Pandangan Dokter Lokal tentang Konsumsi Mi Instan yang Masih dalam Batas Aman
Sementara itu, dokter asal Surabaya dr. Sungadi Santoso atau dr. Sung, yang kerap mengedukasi masyarakat soal pola makan harian, memberikan pandangan tambahan.
Ia menegaskan bahwa produk mi instan yang telah terdaftar di BPOM sebenarnya sudah melalui proses uji keamanan pangan, termasuk terkait pengawet seperti natrium benzoat dan pewarna tartrazine. Menurutnya, bahan tersebut masih aman dikonsumsi selama berada pada batas wajar.
Namun, ia menilai masalah muncul ketika seseorang mengonsumsi mi instan setiap hari, bahkan lebih dari satu bungkus dalam sehari. Hal ini berkaitan dengan komposisi gizi mi instan yang cenderung tidak seimbang. Menurut dr. Sung, mi instan tinggi karbohidrat dan lemak, tetapi rendah protein, vitamin, mineral, dan fitonutrien. Jika menjadi makanan pokok tanpa tambahan gizi pendamping, tubuh dapat mengalami defisiensi nutrisi penting, seperti kekurangan zat besi, kalsium, hingga sejumlah vitamin.
“Kondisi ini dapat membuat seseorang mudah lelah, mengantuk, sulit berkonsentrasi, dan rentan sakit,” ujar dr. Sung, sebagaimana dikutip dari edukasi sehat di kanal YouTube SB30 Health.

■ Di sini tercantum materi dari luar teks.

-- ==== Sys2Proof/Laws/Ops.lean ====
section
/-! SUPPORT. What each shared operation does, said once: Stop, Play, CancelSweep, the generator's operations and the
clock. Later proofs cite these and do not unfold the operations. -/

namespace Sys2Proof.Machine

/-! The clock. -/

theorem time_le_readClock (s : State) : s.time ≤ (readClock s).time := Nat.le_add_right _ _

theorem nowMs_congr {s t : State} (h : s.time = t.time) : nowMs s = nowMs t := by simp [nowMs, h]

theorem nowUs_congr {s t : State} (h : s.time = t.time) : nowUs s = nowUs t := by simp [nowUs, h]

theorem elapsed_congr {s t : State} {c : Chan} (h : s.time = t.time) (hc : chanAt s c = chanAt t c) :
    elapsed s c = elapsed t c := by simp [elapsed, nowMs, h, hc]

/-! Stop and CancelSweep: the whole next state. -/

/-- `Stop(c)` is the state that 42_channel_state_machine.md R166 writes out, under any clock sampling. -/
theorem stopChan_eq (c : Chan) (s : State) : stopChan c s = stoppedState s c := rfl

/-- `CancelSweep()` is the state that 41_control_commands.md R144 writes out. -/
theorem cancelSweep_eq (s : State) : cancelSweep s = sweepCancelled s := by
  unfold cancelSweep sweepCancelled
  split
  · next h => simp [emit, setSweep]
  · next h => cases s; simp_all

theorem cancelSweepFor_eq (c : Chan) (s : State) : cancelSweepFor c s = beforePlay s c := by
  cases c
  · exact cancelSweep_eq s
  · rfl

/-! Play under one clock sample per pass: the whole next state. -/

/-- `Play(c, f, d, v)` is the state that 42_channel_state_machine.md R165 writes out. -/
theorem playNote_perPass {s : State} (h : PerPass s) (c : Chan) (f : Freq) (d : U32) (v : U8) :
    playNote c f d v s = playedState s c f d v := by
  have hstop : readClock (stopChan c s) = stopChan c s := readClock_perPass h
  unfold playNote
  simp only [hstop]
  unfold genStart
  split
  · next ha =>
    cases c <;>
      simp [playedState, playedChannel, ha, emit, toneOn, setPin, setTone, setChan, stopChan, genStop, toneOff,
        startNote, chanAt, PerChan.get, PerChan.set, nowMs]
  · next ha =>
    simp only [swStart]
    rw [readClock_perPass (by exact h)]
    cases c <;>
      simp [playedState, playedChannel, ha, emit, setPin, setTone, setChan, stopChan, genStop, toneOff,
        startNote, chanAt, PerChan.get, PerChan.set, nowMs, nowUs]

end Sys2Proof.Machine
end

Selain itu, ia menyoroti tingginya kandungan garam dalam bumbu mi instan. Konsumsi garam berlebih secara terus-menerus dapat meningkatkan risiko tekanan darah tinggi serta gangguan kesehatan lainnya. Ia juga menyebut bahwa tubuh awalnya mungkin mampu beradaptasi, tetapi dalam jangka panjang, pengawet dan pewarna dapat menumpuk apabila dikonsumsi berlebihan.
“Awalnya tubuh bisa beradaptasi, tapi lama-kelamaan pengawet dan pewarna yang semestinya bisa dinetralisir jadi menumpuk. Berat badan naik, risiko obesitas meningkat, dan muncul penyakit degeneratif lainnya,” jelasnya.
Dengan berbagai penjelasan para ahli tersebut, konsumsi mi instan tetap bisa dilakukan, tetapi harus dibatasi dan diimbangi dengan makanan bergizi lain. Pilihan terbaik adalah menjadikan mi instan sebagai makanan selingan sesekali, bukan sebagai menu utama harian.